*Material for this task*:

-- ==== Sys2Proof/Certificates/Slice0/Obligations.lean ====
section
/-! DEFINITION. The statements for the provers: the block as a queue of rows, then chapter by chapter what each row does and leaves
alone, then the laws that every step keeps. -/

open Sys2Proof Sys2Proof.Machine

/-! ### The block -/

/-- A step on a queue with a row at its front is that row on the rest of the queue. -/
def Obligations.StepTakesFrontRow : Prop :=
  ∀ (c : Instr) (rest : List Instr) (s : State),
    step { s with pending := c :: rest } = exec c { s with pending := rest }

/-- Every row answers a next state and leaves the queue alone, and so every step answers a next state: the spec gives the ZS48
no stop. That a row whose occasion has not come answers too is the model's choice (log 2), and so is the step on an empty queue (log 3). -/
def Obligations.NoRowStops : Prop :=
  (∀ (c : Instr) (s : State), ∃ t, exec c s = .next t ∧ t.pending = s.pending) ∧ ∀ s : State, s.goesOn

/-- R161: the command in progress completes with its own row, whatever the state: BUSY is cleared, no code is held, RESULT takes a
code other than NONE and the pointer stays. An unassigned code completes with UNKNOWN_COMMAND and itself in DETAIL. The row of another
command leaves everything alone, which is the model's choice (log 2). A command reads its input in the transfer buffer. -/
def Obligations.CommandInProgressCompletes : Prop :=
  (∀ (s : State) (code : Byte), s.inProgress code = true ↔ s.iface.busy = true ∧ s.iface.code = some code)
  ∧ (∀ (s : State) (a : Nat), s.input a = (s.iface.buffer.read a).toNat)
  ∧ ∀ (s : State) (prg : Bool) (code : Byte), s.iface.busy = true → s.iface.code = some code →
    (∃ t r d, exec (rowOf prg code) s = .next t ∧ s.completes t r d ∧ r ≠ .none)
      ∧ (assignedCodes.contains code = false → ∃ t, exec .unknownCommand s = .next t ∧ s.refuses t .unknownCommand code)
      ∧ ∀ other : Byte, assignedCodes.contains other = true → other ≠ code → exec (rowOf prg other) s = .next s

/-- Every law of the ZS48 holds of the state after reset. -/
def Obligations.ResetIsLawful : Prop := State.reset.Lawful

/-- R147, Table 2 of Chapter 8: what a cold start leaves, whatever stood before. State.reset is the same with its pins low (log 1). Where
the spec gives no value, those left are the model's: the two of the bus fields in Interface.fresh (log 13), and the empty marks of the second
event under way in Owed.nothing (log 5). -/
def Obligations.ColdStartRow : Prop :=
  ∀ s : State, s.supply.mark = false →
    ∃ t, exec .coldStart s = .next t
      ∧ (∀ n : EntryIx, t.table[n] = none) ∧ t.turn = [] ∧ t.boundary = 0
      ∧ t.calendar = { second := 0, minute := 0, hour := 0, date := 1, month := 1, year := 0 } ∧ t.timeValid = false
      ∧ weekday t.calendar = 6
      ∧ t.timebase.active = .internal ∧ t.timebase.selector = .steady ∧ t.timebase.prescaler = 0
      ∧ t.timebase.crystalRunning = false
      ∧ t.flags = 0
      ∧ (∀ k : SensorIx, t.sensors[k].accepted = s.sensors[k].pin ∧ t.sensors[k].latch = false
          ∧ t.sensors[k].filter = none)
      ∧ (∀ z : ZoneIx, t.zones[z] = .free)
      ∧ t.engine.mode = .suspended ∧ t.engine.remembered = .suspended
      ∧ t.site = { config := SiteConfig.cold, valid := false, lock := false }
      ∧ t.supply = { condition := .main, qualification := 0, mark := true }
      ∧ t.device = noticeColdStart ∧ t.iface = Interface.fresh ∧ t.owed = Owed.nothing

/-! ### Chapter 1: the schedule table -/

/-- R14, R89: a LOAD that passes its checks places a fresh entry at the tail of the turn order list, with its stored values evaluated at
the current levels; where it leaves the entry ARMED, LEVEL and satisfied in LIVE, the entry is DUE and one walk is caused. R8: the held bit
is bit 7 of byte 0x03. -/
def Obligations.LoadPlacesEntry : Prop :=
  (∀ r : Nat → Nat, heldBit r = (r 0x03).testBit 7)
  ∧ ∀ (s : State) (n : EntryIx), s.inProgress 0x10 = true → s.namedEntry = some n → s.isProtected n = false →
    s.table[n] = none → definitionFault s.input = none → s.badLink n (Definition.ofRecord s.input) = false →
    ∃ t e, exec .load s = .next t ∧ t.table[n] = some e
      ∧ e.defn = Definition.ofRecord s.input ∧ e.lastOutcome = none ∧ e.lastStart = none ∧ e.pending = 0
      ∧ e.storedPattern = (if e.defn.kind = .pattern then some (e.defn.pattern.satisfied s.levels 0) else none)
      ∧ e.storedPermit = (if e.defn.hasPermit then some (e.defn.pattern.satisfied s.levels 0) else none)
      ∧ (heldBit s.input = true → e.phase = .held ∧ e.snapshot = none ∧ t.owed = s.owed)
      ∧ (heldBit s.input = false → ¬ s.levelHolds e.defn → e.phase = .armed ∧ e.snapshot = none ∧ t.owed = s.owed)
      ∧ (heldBit s.input = false → s.levelHolds e.defn →
          e.phase = .due freshWait ∧ e.snapshot = some s.levels
            ∧ t.owed = { s.owed with walks := s.owed.walks + 1 })
      ∧ t.turn = s.turn ++ [n] ∧ s.otherSlotsKept t n
      ∧ s.completes t .ok 0 ∧ t.shows (t.entryImage n)
      ∧ t = { s with table := t.table, turn := t.turn, owed := t.owed, iface := t.iface }

/-- R13, Table 3 of Chapter 1: the checks of LOAD and MODIFY in their order, each refusal with its DETAIL and nothing changed. R11, R165:
a record is refused for a field exactly where one offends, at the lowest offset. MODIFY finds its entry as its own follow event leaves it
(R114). R12: a link is bad where a FOLLOW record names an EMPTY slot other than its own. R16: the restricted fields of an active entry are the
kind, the unit, the pulse source of a PULSES entry and the claim set. R2, R22: byte 0x00 names the entry, and an index below the boundary is
protected. -/
def Obligations.RecordCommandRefusals : Prop :=
  (∀ (s : State) (n : EntryIx), (s.namedEntry = some n ↔ s.input 0 = n.val)
    ∧ (s.namedEntry = none ↔ 48 ≤ s.input 0) ∧ (s.isProtected n = true ↔ n.val < s.boundary))
  ∧
  (∀ (s : State) (n : EntryIx) (d : Definition),
    s.badLink n d = true ↔ d.kind = .follow ∧ d.source ≠ n ∧ s.table[d.source] = none)
  ∧ (∀ (e : Entry) (d : Definition) (kind unit claim : Prop),
    (kind ↔ e.defn.kind ≠ d.kind) →
    (unit ↔ e.defn.unit ≠ d.unit ∨ (e.defn.unit = .pulses ∧ e.defn.pulseSource ≠ d.pulseSource)) →
    (claim ↔ e.defn.claim ≠ d.claim) →
    ∀ k, e.activeFault d = some k ↔ e.phase.isActive = true
      ∧ ((k = 0x03 ∧ kind) ∨ (k = 0x04 ∧ ¬ kind ∧ unit) ∨ (k = 0x0C ∧ ¬ kind ∧ ¬ unit ∧ claim)))
  ∧
  (∀ r : Nat → Nat, (∀ k, r k < 256) →
    (definitionFault r = none ↔ ∀ k, ¬ recordOffends r k)
      ∧ ∀ k, definitionFault r = some k ↔ recordOffends r k ∧ ∀ j, j < k → ¬ recordOffends r j)
  ∧ ∀ (s x : State) (c : Instr),
    ((c = .load ∧ s.inProgress 0x10 = true ∧ x = s) ∨ (c = .modify ∧ s.inProgress 0x11 = true ∧ x = s.settleSelf)) →
    ∃ t, exec c s = .next t
      ∧ (x.namedEntry = none → x.refuses t .badIndex 0)
      ∧ ∀ n : EntryIx, x.namedEntry = some n →
        (x.isProtected n = true → x.refuses t .entryProtected (byteOf x.boundary))
        ∧ (x.isProtected n = false →
          (c = .load → x.table[n].isSome = true → x.refuses t .occupied 0)
          ∧ (c = .modify → x.table[n] = none → x.refuses t .emptySlot 0)
          ∧ ((c = .load ↔ x.table[n] = none) →
            (∀ k, definitionFault x.input = some k → x.refuses t .invalidField (byteOf k))
            ∧ (definitionFault x.input = none →
              (x.badLink n (Definition.ofRecord x.input) = true → x.refuses t .badLink 0x0B)
              ∧ (x.badLink n (Definition.ofRecord x.input) = false → c = .modify →
                ∀ e k, x.table[n] = some e → e.activeFault (Definition.ofRecord x.input) = some k →
                  x.refuses t .active (byteOf k)))))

*Work item*: Taking the entries above, restate exactly those lines that fall between the line with "def Obligations.ResetIsLawful : Prop" and the line with "schedule table -/", keeping both of those lines too.

*Solution*:
def Obligations.ResetIsLawful : Prop := State.reset.Lawful

/-- R147, Table 2 of Chapter 8: what a cold start leaves, whatever stood before. State.reset is the same with its pins low (log 1). Where
the spec gives no value, those left are the model's: the two of the bus fields in Interface.fresh (log 13), and the empty marks of the second
event under way in Owed.nothing (log 5). -/
def Obligations.ColdStartRow : Prop :=
  ∀ s : State, s.supply.mark = false →
    ∃ t, exec .coldStart s = .next t
      ∧ (∀ n : EntryIx, t.table[n] = none) ∧ t.turn = [] ∧ t.boundary = 0
      ∧ t.calendar = { second := 0, minute := 0, hour := 0, date := 1, month := 1, year := 0 } ∧ t.timeValid = false
      ∧ weekday t.calendar = 6
      ∧ t.timebase.active = .internal ∧ t.timebase.selector = .steady ∧ t.timebase.prescaler = 0
      ∧ t.timebase.crystalRunning = false
      ∧ t.flags = 0
      ∧ (∀ k : SensorIx, t.sensors[k].accepted = s.sensors[k].pin ∧ t.sensors[k].latch = false
          ∧ t.sensors[k].filter = none)
      ∧ (∀ z : ZoneIx, t.zones[z] = .free)
      ∧ t.engine.mode = .suspended ∧ t.engine.remembered = .suspended
      ∧ t.site = { config := SiteConfig.cold, valid := false, lock := false }
      ∧ t.supply = { condition := .main, qualification := 0, mark := true }
      ∧ t.device = noticeColdStart ∧ t.iface = Interface.fresh ∧ t.owed = Owed.nothing

/-! ### Chapter 1: the schedule table -/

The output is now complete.